Da tempo Barbero porta avanti una visione della realtà ecclesiastica non conforme alla rigida disciplina delle alte gerarchie: il suo impegno nella comunità di base Viottoli, la sua presenza al fianco delle persone omosessuali, il suo tentativo di dare uno spazio nella Chiesa anche a chi non riesce ad accettare il dogmatismo più estremo, gli sono valsi l’ostilità dei suoi superiori, ultimamente accentuatasi in concomitanza con una maggiore visibilità mediatica di don Franco. Nel campo della pastorale delle persone omosessuali, Barbero è stato anche testimone (come lui stesso ha raccontato su Gay.it, clicca qui per l’articolo) di unioni che venivano celebrate dagli amanti davanti a Dio. Anche a questo proposito, ovviamente, è arrivata la censura del Vescovo: «Le sue posizioni in materia morale e le celebrazioni di pseudo-matrimoni a lui attribuiti di persone omosessuali sono in netto e grave contrasto con la dottrina della Chiesa cattolica».

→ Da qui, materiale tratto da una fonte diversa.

-- ==== Sys2Proof/Laws/StillState.lean ====
section
/-!
SUPPORT. What no operation on the controller reaches but the few that the spec names for it: which lane is which, their laps,
and their committed configurations. One law per operation.
-/

namespace Sys2Proof.Machine

variable (s : State)

@[simp] theorem State.lane_A : s.lane .A = s.a := rfl

@[simp] theorem State.lane_B : s.lane .B = s.b := rfl

theorem State.setLane_still (i : LaneId) (l : Lane) (h : l.id = (s.lane i).id ∧ l.lap = (s.lane i).lap ∧ l.cfg = (s.lane i).cfg) :
    (s.setLane i l).a.id = s.a.id ∧ (s.setLane i l).a.lap = s.a.lap ∧ (s.setLane i l).a.cfg = s.a.cfg ∧ (s.setLane i l).b.id = s.b.id ∧ (s.setLane i l).b.lap = s.b.lap ∧ (s.setLane i l).b.cfg = s.b.cfg := by
  cases i <;> simpa [State.setLane] using h

@[simp] theorem State.onLane_still (i : LaneId) (p : Lane → Bool) (f : LaneFn) (h : ∀ l, (f s i l).id = l.id ∧ (f s i l).lap = l.lap ∧ (f s i l).cfg = l.cfg) :
    (s.onLane i p f).a.id = s.a.id ∧ (s.onLane i p f).a.lap = s.a.lap ∧ (s.onLane i p f).a.cfg = s.a.cfg ∧ (s.onLane i p f).b.id = s.b.id ∧ (s.onLane i p f).b.lap = s.b.lap ∧ (s.onLane i p f).b.cfg = s.b.cfg := by
  unfold State.onLane
  split
  · exact State.setLane_still s i _ (h _)
  · simp

@[simp] theorem State.eachLane_still (p : Lane → Bool) (f : LaneFn) (h : ∀ i l, (f s i l).id = l.id ∧ (f s i l).lap = l.lap ∧ (f s i l).cfg = l.cfg) :
    (s.eachLane p f).a.id = s.a.id ∧ (s.eachLane p f).a.lap = s.a.lap ∧ (s.eachLane p f).a.cfg = s.a.cfg ∧ (s.eachLane p f).b.id = s.b.id ∧ (s.eachLane p f).b.lap = s.b.lap ∧ (s.eachLane p f).b.cfg = s.b.cfg := by
  unfold State.eachLane
  refine ⟨?_, ?_, ?_, ?_, ?_, ?_⟩ <;> dsimp only <;> split <;> simp [h]

@[simp] theorem State.foldl_still {α : Type} (xs : List α) (f : State → α → State) (h : ∀ s x, (f s x).a.id = s.a.id ∧ (f s x).a.lap = s.a.lap ∧ (f s x).a.cfg = s.a.cfg ∧ (f s x).b.id = s.b.id ∧ (f s x).b.lap = s.b.lap ∧ (f s x).b.cfg = s.b.cfg) (s : State) :
    (xs.foldl f s).a.id = s.a.id ∧ (xs.foldl f s).a.lap = s.a.lap ∧ (xs.foldl f s).a.cfg = s.a.cfg ∧ (xs.foldl f s).b.id = s.b.id ∧ (xs.foldl f s).b.lap = s.b.lap ∧ (xs.foldl f s).b.cfg = s.b.cfg := by
  induction xs generalizing s with
  | nil => simp
  | cons x t ih => simp [ih, h]

@[simp] theorem State.ite_a (c : Prop) [Decidable c] (x y : State) : (if c then x else y).a = if c then x.a else y.a := by split <;> rfl

@[simp] theorem State.ite_b (c : Prop) [Decidable c] (x y : State) : (if c then x else y).b = if c then x.b else y.b := by split <;> rfl

@[simp] theorem State.drive_still  :
    (State.drive s).a.id = s.a.id ∧ (State.drive s).a.lap = s.a.lap ∧ (State.drive s).a.cfg = s.a.cfg ∧ (State.drive s).b.id = s.b.id ∧ (State.drive s).b.lap = s.b.lap ∧ (State.drive s).b.cfg = s.b.cfg := by
  unfold State.drive
  (try dsimp only)
  repeat' split
  all_goals simp

@[simp] theorem State.fireBoth_still (n unit : Nat) (detail : List Int) :
    (State.fireBoth n unit detail s).a.id = s.a.id ∧ (State.fireBoth n unit detail s).a.lap = s.a.lap ∧ (State.fireBoth n unit detail s).a.cfg = s.a.cfg ∧ (State.fireBoth n unit detail s).b.id = s.b.id ∧ (State.fireBoth n unit detail s).b.lap = s.b.lap ∧ (State.fireBoth n unit detail s).b.cfg = s.b.cfg := by
  unfold State.fireBoth
  (try dsimp only)
  repeat' split
  all_goals simp

@[simp] theorem State.alsoFire_still (i : LaneId) (old : State) :
    (State.alsoFire s i old).a.id = s.a.id ∧ (State.alsoFire s i old).a.lap = s.a.lap ∧ (State.alsoFire s i old).a.cfg = s.a.cfg ∧ (State.alsoFire s i old).b.id = s.b.id ∧ (State.alsoFire s i old).b.lap = s.b.lap ∧ (State.alsoFire s i old).b.cfg = s.b.cfg := by
  unfold State.alsoFire
  (try dsimp only)
  repeat' split
  all_goals simp

@[simp] theorem State.alsoTell_still (i : LaneId) (old : State) :
    (State.alsoTell s i old).a.id = s.a.id ∧ (State.alsoTell s i old).a.lap = s.a.lap ∧ (State.alsoTell s i old).a.cfg = s.a.cfg ∧ (State.alsoTell s i old).b.id = s.b.id ∧ (State.alsoTell s i old).b.lap = s.b.lap ∧ (State.alsoTell s i old).b.cfg = s.b.cfg := by
  unfold State.alsoTell
  (try dsimp only)
  repeat' split
  all_goals simp

@[simp] theorem State.pacerFollow_still  :
    (State.pacerFollow s).a.id = s.a.id ∧ (State.pacerFollow s).a.lap = s.a.lap ∧ (State.pacerFollow s).a.cfg = s.a.cfg ∧ (State.pacerFollow s).b.id = s.b.id ∧ (State.pacerFollow s).b.lap = s.b.lap ∧ (State.pacerFollow s).b.cfg = s.b.cfg := by
  unfold State.pacerFollow
  (try dsimp only)
  repeat' split
  all_goals simp

@[simp] theorem State.answerBoth_still (r : Request) (rep : Reply) :
    (State.answerBoth r rep s).a.id = s.a.id ∧ (State.answerBoth r rep s).a.lap = s.a.lap ∧ (State.answerBoth r rep s).a.cfg = s.a.cfg ∧ (State.answerBoth r rep s).b.id = s.b.id ∧ (State.answerBoth r rep s).b.lap = s.b.lap ∧ (State.answerBoth r rep s).b.cfg = s.b.cfg := by
  unfold State.answerBoth
  (try dsimp only)
  repeat' split
  all_goals simp

@[simp] theorem State.laneTo_still (i : LaneId) (st : LaneState) (ph : Phase) :
    (State.laneTo i st ph s).a.id = s.a.id ∧ (State.laneTo i st ph s).a.lap = s.a.lap ∧ (State.laneTo i st ph s).a.cfg = s.a.cfg ∧ (State.laneTo i st ph s).b.id = s.b.id ∧ (State.laneTo i st ph s).b.lap = s.b.lap ∧ (State.laneTo i st ph s).b.cfg = s.b.cfg := by
  unfold State.laneTo
  (try dsimp only)
  repeat' split
  all_goals simp

@[simp] theorem State.laneCleared_still (i : LaneId) (fault : Bool) :
    (State.laneCleared i fault s).a.id = s.a.id ∧ (State.laneCleared i fault s).a.lap = s.a.lap ∧ (State.laneCleared i fault s).a.cfg = s.a.cfg ∧ (State.laneCleared i fault s).b.id = s.b.id ∧ (State.laneCleared i fault s).b.lap = s.b.lap ∧ (State.laneCleared i fault s).b.cfg = s.b.cfg := by
  unfold State.laneCleared
  (try dsimp only)
  repeat' split
  all_goals simp

@[simp] theorem State.laneReset_still (i : LaneId) (fault : Bool) :
    (State.laneReset i fault s).a.id = s.a.id ∧ (State.laneReset i fault s).a.lap = s.a.lap ∧ (State.laneReset i fault s).a.cfg = s.a.cfg ∧ (State.laneReset i fault s).b.id = s.b.id ∧ (State.laneReset i fault s).b.lap = s.b.lap ∧ (State.laneReset i fault s).b.cfg = s.b.cfg := by
  unfold State.laneReset
  (try dsimp only)
  repeat' split
  all_goals simp

@[simp] theorem State.fastOff_still (i : LaneId) (fault : Bool) :
    (State.fastOff i fault s).a.id = s.a.id ∧ (State.fastOff i fault s).a.lap = s.a.lap ∧ (State.fastOff i fault s).a.cfg = s.a.cfg ∧ (State.fastOff i fault s).b.id = s.b.id ∧ (State.fastOff i fault s).b.lap = s.b.lap ∧ (State.fastOff i fault s).b.cfg = s.b.cfg := by
  unfold State.fastOff
  (try dsimp only)
  repeat' split
  all_goals simp

@[simp] theorem State.park_still (i : LaneId) :
    (State.park i s).a.id = s.a.id ∧ (State.park i s).a.lap = s.a.lap ∧ (State.park i s).a.cfg = s.a.cfg ∧ (State.park i s).b.id = s.b.id ∧ (State.park i s).b.lap = s.b.lap ∧ (State.park i s).b.cfg = s.b.cfg := by
  unfold State.park
  (try dsimp only)
  repeat' split
  all_goals simp

@[simp] theorem State.leaveStep_still (i : LaneId) :
    (State.leaveStep i s).a.id = s.a.id ∧ (State.leaveStep i s).a.lap = s.a.lap ∧ (State.leaveStep i s).a.cfg = s.a.cfg ∧ (State.leaveStep i s).b.id = s.b.id ∧ (State.leaveStep i s).b.lap = s.b.lap ∧ (State.leaveStep i s).b.cfg = s.b.cfg := by
  unfold State.leaveStep
  (try dsimp only)
  repeat' split
  all_goals simp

Sono centinaia i ragazzi gay credenti che, leggendo le risposte che don Franco Barbero scrive sulle pagine di Gay.it, si sono sentiti rincuorati, riappacificati con quella Chiesa che non riesce a farli sentire accolti. Oggi, a ennesima dimostrazione della sua posizione di intransigenza, la Chiesa estromette don Franco dalle sue fila.

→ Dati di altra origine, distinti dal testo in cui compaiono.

@[simp] theorem Lane.logEntry_trial (kind : Nat) (detail : List Int) :
    (l.logEntry kind detail).host.trial = l.host.trial ∧ (l.logEntry kind detail).pacer.aoEpoch = l.pacer.aoEpoch := by
  simp [Lane.logEntry]

@[simp] theorem Lane.canMatrix_trial (b : Nat) :
    (l.canMatrix b).host.trial = l.host.trial ∧ (l.canMatrix b).pacer.aoEpoch = l.pacer.aoEpoch := by
  simp [Lane.canMatrix]

@[simp] theorem Lane.canClear_trial (b : Nat) :
    (l.canClear b).host.trial = l.host.trial ∧ (l.canClear b).pacer.aoEpoch = l.pacer.aoEpoch := by
  simp [Lane.canClear]

@[simp] theorem Lane.canRefresh_trial (b : Nat) :
    (l.canRefresh b).host.trial = l.host.trial ∧ (l.canRefresh b).pacer.aoEpoch = l.pacer.aoEpoch := by
  simp [Lane.canRefresh]

@[simp] theorem Lane.clockDivisor_trial :
    l.clockDivisor.host.trial = l.host.trial ∧ l.clockDivisor.pacer.aoEpoch = l.pacer.aoEpoch := by
  simp [Lane.clockDivisor]

@[simp] theorem Lane.trigOut_trial (event : Int) :
    (l.trigOut event).host.trial = l.host.trial ∧ (l.trigOut event).pacer.aoEpoch = l.pacer.aoEpoch := by
  simp [Lane.trigOut]

@[simp] theorem Lane.correctTime_trial (target : Int) :
    (l.correctTime target).host.trial = l.host.trial ∧ (l.correctTime target).pacer.aoEpoch = l.pacer.aoEpoch := by
  simp [Lane.correctTime]

@[simp] theorem Lane.todEpoch_trial :
    l.todEpoch.host.trial = l.host.trial ∧ l.todEpoch.pacer.aoEpoch = l.pacer.aoEpoch := by
  unfold Lane.todEpoch
  split <;> simp

@[simp] theorem Lane.pacerTo_trial (st : Int) :
    (l.pacerTo st).host.trial = l.host.trial ∧ (l.pacerTo st).pacer.aoEpoch = l.pacer.aoEpoch := by
  simp [Lane.pacerTo]

@[simp] theorem Lane.pacerCheck_trial :
    l.pacerCheck.host.trial = l.host.trial ∧ l.pacerCheck.pacer.aoEpoch = l.pacer.aoEpoch := by
  simp [Lane.pacerCheck]

@[simp] theorem Lane.pacerConfig_trial (steer : Bool) :
    (l.pacerConfig steer).host.trial = l.host.trial ∧ (l.pacerConfig steer).pacer.aoEpoch = l.pacer.aoEpoch := by
  simp [Lane.pacerConfig]

@[simp] theorem Lane.outputsFell_trial (driven tripped : Nat → Bool) (o : Nat) :
    (l.outputsFell driven tripped o).host.trial = l.host.trial ∧ (l.outputsFell driven tripped o).pacer.aoEpoch = l.pacer.aoEpoch := by
  simp [Lane.outputsFell]

@[simp] theorem Lane.showOutputs_trial (driven pulsed tripped : Nat → Bool) (outlets : Nat) :
    (l.showOutputs driven pulsed tripped outlets).host.trial = l.host.trial
    ∧ (l.showOutputs driven pulsed tripped outlets).pacer.aoEpoch = l.pacer.aoEpoch := by
  simp [Lane.showOutputs]

@[simp] theorem Lane.acqMet_trial (i : Nat) (time : Int) :
    (l.acqMet i time).host.trial = l.host.trial ∧ (l.acqMet i time).pacer.aoEpoch = l.pacer.aoEpoch := by
  unfold Lane.acqMet
  dsimp only
  repeat' split
  all_goals simp

@[simp] theorem Lane.setAcqChan_trial (c : Nat) (x : AcqChan) :
    (l.setAcqChan c x).host.trial = l.host.trial ∧ (l.setAcqChan c x).pacer.aoEpoch = l.pacer.aoEpoch := by
  simp [Lane.setAcqChan]

@[simp] theorem Lane.acqCompare_trial (c : Nat) (value time : Int) :
    (l.acqCompare c value time).host.trial = l.host.trial ∧ (l.acqCompare c value time).pacer.aoEpoch = l.pacer.aoEpoch := by
  simp [Lane.acqCompare]

@[simp] theorem Lane.setRecord_trial (r : AcqRecord) :
    (l.setRecord r).host.trial = l.host.trial ∧ (l.setRecord r).pacer.aoEpoch = l.pacer.aoEpoch := by
  simp [Lane.setRecord]

@[simp] theorem Lane.acqStore_trial (c : Nat) (value : Int) (status flags : Nat) (tag : AcqTag) :
    (l.acqStore c value status flags tag).host.trial = l.host.trial
    ∧ (l.acqStore c value status flags tag).pacer.aoEpoch = l.pacer.aoEpoch := by
  unfold Lane.acqStore
  split <;> simp

@[simp] theorem Lane.acqSample_trial (c : Nat) (value : Int) (status : Nat) (tag : AcqTag) :
    (l.acqSample c value status tag).host.trial = l.host.trial ∧ (l.acqSample c value status tag).pacer.aoEpoch = l.pacer.aoEpoch := by
  simp [Lane.acqSample]

@[simp] theorem Lane.acqLines_trial (line : Nat → Bool) :
    (l.acqLines line).host.trial = l.host.trial ∧ (l.acqLines line).pacer.aoEpoch = l.pacer.aoEpoch := by
  simp [Lane.acqLines]

@[simp] theorem Lane.allocInputs_trial (laps : Int) (outlets : Nat) (old : Lane) :
    (Lane.allocInputs laps outlets old l).host.trial = l.host.trial
    ∧ (Lane.allocInputs laps outlets old l).pacer.aoEpoch = l.pacer.aoEpoch := by
  simp [Lane.allocInputs]

@[simp] theorem logChanges_trial (old new : UMap Int) :
    (logChanges old new l).host.trial = l.host.trial ∧ (logChanges old new l).pacer.aoEpoch = l.pacer.aoEpoch := by
  simp [logChanges]

@[simp] theorem Lane.followPacer_trial (h : Lane) :
    (l.followPacer h).host.trial = l.host.trial ∧ (l.followPacer h).pacer.aoEpoch = l.pacer.aoEpoch := by
  unfold Lane.followPacer
  split <;> simp

end Trials

/-! ### The boundary of an epoch -/

/-- The committed configuration, the trial that waits and the always-on epoch stay. -/
def Lane.SameTrial (l m : Lane) : Prop := m.cfg = l.cfg ∧ m.host.trial = l.host.trial ∧ m.pacer.aoEpoch = l.pacer.aoEpoch

theorem LaneRel.sameTrial : LaneRel (fun _ => Lane.SameTrial) :=
  ⟨fun h => ⟨by rw [h.eq], h.2, by rw [h.eq]⟩,
   fun ⟨hc, ht, he⟩ ⟨hc', ht', he'⟩ => ⟨hc'.trans hc, ht'.trans ht, he'.trans he⟩⟩

theorem changedPoints_self (m : UMap Int) : changedPoints m m = [] := by
  simp [changedPoints]

theorem logChanges_self (m : UMap Int) (l : Lane) : logChanges m m l = l := by
  simp [logChanges, Lane.forL]

/-- Without a trial the blocks keep their banks (R55). -/
theorem Lane.epochBegin_of_no_trial (v : Variant) (l : Lane) (h : l.host.trial = none) : l.SameTrial (l.epochBegin v) := by
  have hbanks : l.swapBanks = l.thaw := by simp [Lane.swapBanks, h]
  have heffects : (logChanges l.cfg l.swapBanks.cfg l.swapBanks).swapEffects l.cfg = l.thaw := by
    simp [hbanks, logChanges_self, Lane.swapEffects, changedPoints_self]
  unfold Lane.epochBegin
  simp only [heffects]
  exact ⟨by simp, by simp, by simp⟩

/-- A trial other than the configuration in force comes into force, and waits no longer (R55). -/
theorem Lane.epochBegin_of_trial (v : Variant) (l : Lane) (m : UMap Int) (h : l.host.trial = some m) (hm : m ≠ l.cfg) :
    (l.epochBegin v).cfg = clearMoves m ∧ (l.epochBegin v).host.trial = none := by
  have hbanks : l.swapBanks.cfg = clearMoves m ∧ l.swapBanks.host.trial = none := by
    simp [Lane.swapBanks, h, hm]
  simp [Lane.epochBegin, hbanks]

theorem LaneRel.drive {R : LaneId → Lane → Lane → Prop} (s : State)
    (h : ∀ i l driven pulsed tripped n, R i l (l.showOutputs driven pulsed tripped n)) : s.LaneWise R s.drive :=
  ⟨rfl, fun i => by cases i <;> exact h ..⟩

theorem Lane.lapping_of_active {l : Lane} (h : l.active = true) : l.lapping = true := by
  simp only [Lane.active, Bool.and_eq_true] at h
  obtain ⟨⟨hlaps, -⟩, hstate⟩ := h
  have hpresent : l.link.state ≠ .absent := fun he => by simp [he] at hstate
  simp [Lane.lapping, Lane.present, hlaps, hpresent]

/-- What follows a lane's own work at the boundary keeps its configuration and trial. -/
theorem State.epochBoundary_sameTrial (s : State) (i : LaneId) (ha : (s.lane i).active = true) (hl : (s.lane i).lapIn = 0) :
    ((s.lane i).epochBegin s.chassis.variant).SameTrial (s.epochBoundary.lane i) := by
  have hR := LaneRel.sameTrial
  unfold State.epochBoundary
  extract_lets s1 s2
  have h1 : s1.lane i = (s.lane i).epochBegin s.chassis.variant := by
    simp [s1, State.lane_eachLane, ha, hl, Lane.lapping_of_active ha]
  have h2 : s1.LaneWise (fun _ => Lane.SameTrial) s2 := hR.eachLane _ _ fun _ l => ⟨by simp, by simp, by simp⟩
  have hfollow : s2.LaneWise (fun _ => Lane.SameTrial) s2.pacerFollow := by
    unfold State.pacerFollow
    split
    · exact hR.onLane _ _ _ fun l => ⟨by simp, by simp, by simp⟩
    · exact hR.state_refl s2
  have hlines : s2.pacerFollow.LaneWise (fun _ => Lane.SameTrial) s2.pacerFollow.lines :=
    hR.eachLane _ _ fun _ l => ⟨by simp, by simp, by simp⟩
  have hdrive := LaneRel.drive (R := fun _ => Lane.SameTrial) s2.pacerFollow.lines fun _ l driven pulsed tripped n =>
    ⟨by simp, by simp, by simp⟩
  rw [← h1]
  exact (hR.state_trans h2 (hR.state_trans hfollow (hR.state_trans hlines hdrive))).2 i

/-! ### The images of a lane -/

section Images

@[simp] theorem Lane.foldl_imgs {α : Type} (xs : List α) (f : Lane → α → Lane)
    (h : ∀ l x, (f l x).imgs = l.imgs ∧ (f l x).sealing = l.sealing ∧ (f l x).sealDone = l.sealDone) (l : Lane) :
    (xs.foldl f l).imgs = l.imgs ∧ (xs.foldl f l).sealing = l.sealing ∧ (xs.foldl f l).sealDone = l.sealDone := by
  induction xs generalizing l with
  | nil => exact ⟨rfl, rfl, rfl⟩
  | cons x xs ih => rw [List.foldl_cons, (ih _).1, (ih _).2.1, (ih _).2.2]; exact h l x

@[simp] theorem Lane.forL_imgs {α : Type} (xs : List α) (f : α → Lane → Lane)
    (h : ∀ x l, (f x l).imgs = l.imgs ∧ (f x l).sealing = l.sealing ∧ (f x l).sealDone = l.sealDone) (l : Lane) :
    (l.forL xs f).imgs = l.imgs ∧ (l.forL xs f).sealing = l.sealing ∧ (l.forL xs f).sealDone = l.sealDone :=
  Lane.foldl_imgs xs _ (fun l x => h x l) l

@[simp] theorem Lane.forN_imgs (n : Nat) (f : Nat → Lane → Lane)
    (h : ∀ x l, (f x l).imgs = l.imgs ∧ (f x l).sealing = l.sealing ∧ (f x l).sealDone = l.sealDone) (l : Lane) :
    (l.forN n f).imgs = l.imgs ∧ (l.forN n f).sealing = l.sealing ∧ (l.forN n f).sealDone = l.sealDone :=
  Lane.foldl_imgs _ _ (fun l x => h x l) l

@[simp] theorem Lane.ite_imgs (c : Prop) [Decidable c] (a b : Lane) : (if c then a else b).imgs = if c then a.imgs else b.imgs :=
  apply_ite Lane.imgs c a b

@[simp] theorem Lane.ite_sealing (c : Prop) [Decidable c] (a b : Lane) :
    (if c then a else b).sealing = if c then a.sealing else b.sealing :=
  apply_ite Lane.sealing c a b

@[simp] theorem Lane.ite_sealDone (c : Prop) [Decidable c] (a b : Lane) :
    (if c then a else b).sealDone = if c then a.sealDone else b.sealDone :=
  apply_ite Lane.sealDone c a b

variable (l : Lane)

@[simp] theorem Lane.answerRead_imgs (v : Variant) (w : WaitingRead) :
    (l.answerRead v w).imgs = l.imgs ∧ (l.answerRead v w).sealing = l.sealing ∧ (l.answerRead v w).sealDone = l.sealDone := by
  unfold Lane.answerRead
  split
  · exact ⟨rfl, rfl, rfl⟩
  · exact ⟨rfl, rfl, rfl⟩

@[simp] theorem Lane.snapshotReady_imgs (v : Variant) :
    (l.snapshotReady v).imgs = l.imgs ∧ (l.snapshotReady v).sealing = l.sealing ∧ (l.snapshotReady v).sealDone = l.sealDone := by
  simp [Lane.snapshotReady]

@[simp] theorem Lane.watchOne_imgs (v : Variant) (img : Image) (w : Nat) :
    (l.watchOne v img w).imgs = l.imgs ∧ (l.watchOne v img w).sealing = l.sealing ∧ (l.watchOne v img w).sealDone = l.sealDone := by
  simp [Lane.watchOne]

@[simp] theorem Lane.wakeEvents_imgs :
    l.wakeEvents.imgs = l.imgs ∧ l.wakeEvents.sealing = l.sealing ∧ l.wakeEvents.sealDone = l.sealDone := by
  unfold Lane.wakeEvents
  extract_lets l2 host l1 l3
  have h1 : l1.imgs = l.imgs ∧ l1.sealing = l.sealing ∧ l1.sealDone = l.sealDone := by
    simp only [l1, l2]
    split <;> simp
  have h3 : l3.imgs = l1.imgs ∧ l3.sealing = l1.sealing ∧ l3.sealDone = l1.sealDone :=
    Lane.forL_imgs _ _ (fun id m => by split <;> simp) l1
  rw [h1.1, h1.2.1, h1.2.2] at h3
  exact h3

@[simp] theorem Lane.acqMet_imgs (i : Nat) (time : Int) :
    (l.acqMet i time).imgs = l.imgs ∧ (l.acqMet i time).sealing = l.sealing ∧ (l.acqMet i time).sealDone = l.sealDone := by
  unfold Lane.acqMet
  dsimp only
  repeat' split
  all_goals simp

@[simp] theorem Lane.acqCompare_imgs (c : Nat) (value time : Int) :
    (l.acqCompare c value time).imgs = l.imgs
    ∧ (l.acqCompare c value time).sealing = l.sealing ∧ (l.acqCompare c value time).sealDone = l.sealDone := by
  simp [Lane.acqCompare, Lane.setAcqChan]

@[simp] theorem Lane.acqStore_imgs (c : Nat) (value : Int) (status flags : Nat) (tag : AcqTag) :
    (l.acqStore c value status flags tag).imgs = l.imgs
    ∧ (l.acqStore c value status flags tag).sealing = l.sealing ∧ (l.acqStore c value status flags tag).sealDone = l.sealDone := by
  unfold Lane.acqStore
  split <;> simp [Lane.setAcqChan, Lane.setRecord]

@[simp] theorem Lane.acqSample_imgs (c : Nat) (value : Int) (status : Nat) (tag : AcqTag) :
    (l.acqSample c value status tag).imgs = l.imgs
    ∧ (l.acqSample c value status tag).sealing = l.sealing ∧ (l.acqSample c value status tag).sealDone = l.sealDone := by
  simp [Lane.acqSample]

@[simp] theorem Lane.acqImage_imgs (read : Nat → Int × Nat) (endTime : Int) :
    (l.acqImage read endTime).imgs = l.imgs
    ∧ (l.acqImage read endTime).sealing = l.sealing ∧ (l.acqImage read endTime).sealDone = l.sealDone := by
  simp [Lane.acqImage]

@[simp] theorem Lane.notify_imgs (v : Variant) (img : Image) (q : Nat) (b : Sub) (due : List Nat) (more : Bool) :
    (l.notify v img q b due more).imgs = l.imgs
    ∧ (l.notify v img q b due more).sealing = l.sealing ∧ (l.notify v img q b due more).sealDone = l.sealDone := by
  unfold Lane.notify
  dsimp only
  repeat' split
  all_goals exact ⟨rfl, rfl, rfl⟩

@[simp] theorem Lane.notifyAll_imgs (v : Variant) (img : Image) :
    (l.notifyAll v img).imgs = l.imgs ∧ (l.notifyAll v img).sealing = l.sealing ∧ (l.notifyAll v img).sealDone = l.sealDone := by
  simp [Lane.notifyAll]

/-- In laps 0 to 3 the image captured is sealed (R45). -/
theorem Lane.sealImage_of_early (v : Variant) (img : Image) (h : l.sealing = some img) (hl : l.lapIn < 4) :
    l.sealImage v = { l with sealDone := true } := by
  simp [Lane.sealImage, hl, h]

/-- In lap 4 it stands as the latest (R45). -/
theorem Lane.publish_images (v : Variant) (img : Image) (h : l.sealing = some img) :
    (l.publish v).sealing = none ∧ (l.publish v).imgs = (img :: l.imgs).take 64 := by
  simp [Lane.publish, h]

end Images

/-- The image captured, where IMAGE_SEAL finds the lane in laps 0 to 3 of the epoch after and in lap 4. -/
theorem State.imageSeal_images (s : State) (i : LaneId) (img : Image) (ha : (s.lane i).active = true)
    (h : (s.lane i).sealing = some img) :
    ((s.lane i).lapIn < 4 → (s.imageSeal.lane i).sealing = some img ∧ (s.imageSeal.lane i).sealDone = true
      ∧ (s.imageSeal.lane i).imgs = (s.lane i).imgs)
    ∧ ((s.lane i).lapIn = 4 → (s.imageSeal.lane i).sealing = none
      ∧ (s.imageSeal.lane i).imgs = (img :: (s.lane i).imgs).take 64) := by
  have hlane : (s.lane i).lapIn ≤ 4 →
      s.imageSeal.lane i = ((s.lane i).sealImage s.chassis.variant).snapshotReady s.chassis.variant := by
    intro hl
    simp [State.imageSeal, State.lane_eachLane, ha, hl]
  refine ⟨fun hl => ?_, fun hl => ?_⟩
  · rw [hlane hl.le, Lane.sealImage_of_early _ _ img h hl]
    simp [h]
  · have hseal : (s.lane i).sealImage s.chassis.variant = (s.lane i).publish s.chassis.variant := by simp [Lane.sealImage, hl]
    rw [hlane hl.le, hseal]
    simp [Lane.publish_images _ _ img h]

/-! ### The commits that fall due -/

/-- The trial stays, and the count of differing commit digests. -/
def Lane.SameOutcome (l m : Lane) : Prop := m.host.trial = l.host.trial ∧ m.p Hp.commitDisagree = l.p Hp.commitDisagree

Riportiamo di seguito l’editoriale di Alessio De Giorgi, direttore di Gay.it e un suo invito a protestare presso la Diocesi di Pinerolo.

Editoriale di Alessio De Giorgi

Non c’è spazio per il dissenso, signori. Le parole di Pier Giorgio Debernardi, in arte vescovo di Pinerolo, sono state molto chiare: Don Barbero, il padre spirituale della comunità di base Viottoli, che benedice le coppie gay e lesbiche, che da vent´anni celebra seconde nozze, collaboratore della rubrica LEO di questa testata, «è fuori dalla comunione con la Chiesa cattolica perché nega la presenza reale di Cristo nell’Eucaristia, la maternità verginale di Maria, il Ministero ordinato e il ruolo del Magistero come guida della Chiesa».

La presa di posizione della diocesi di Pinerolo, dura come non avveniva da anni, è seguita ad un articolo del giornale torinese La Stampa che raccontava dell’opera di Don Barbero a favore delle persone omosessuali e che in particolare ricordava le 35 coppie gay e lesbiche che Don Barbero aveva unito in matrimonio. «Le sue posizioni in materia morale e le celebrazioni di pseudo-matrimoni a lui attribuiti di persone omosessuali sono in netto e grave contrasto con la dottrina della Chiesa cattolica». Risultato: fuori! Con "amarezza e dolore", certo, ma il fuori è senza scampo.

Quanta acqua dovrà passare sotto i ponti prima che la Chiesa Cattolica riveda le sue posizioni? Quanto dissenso dovrà essere fatto fuori? Quante persone omosessuali credenti in un Dio della giustizia e dell’amore, dovranno soffrire prima che lorsignori cambino idea? Quanti "Cristi" come Alfredo Ormando dovranno urlare al mondo che non ce la fanno più, arrivando al gesto disperato di dar fuoco al proprio corpo?

La Chiesa Cattolica in questi anni è riuscita a compiere gesti che ne hanno mutato la fisionomia. Ha chiesto perdono per i crimini compiuti in nome di Dio, ha urlato il suo no disperato alle guerre, si è incamminata – anche se facendo tre passi indietro e cinque avanti – su un percorso di incontro con le altre chiese, ha trovato in Papa Woytila una guida spirituale che difficilmente potrà essere eguagliata, è riuscita a rinnovare un rapporto – anche se molto critico – con le giovani generazioni. In un punto però ha decisamente fallito: nel suo rapporto con la questione omosessuale.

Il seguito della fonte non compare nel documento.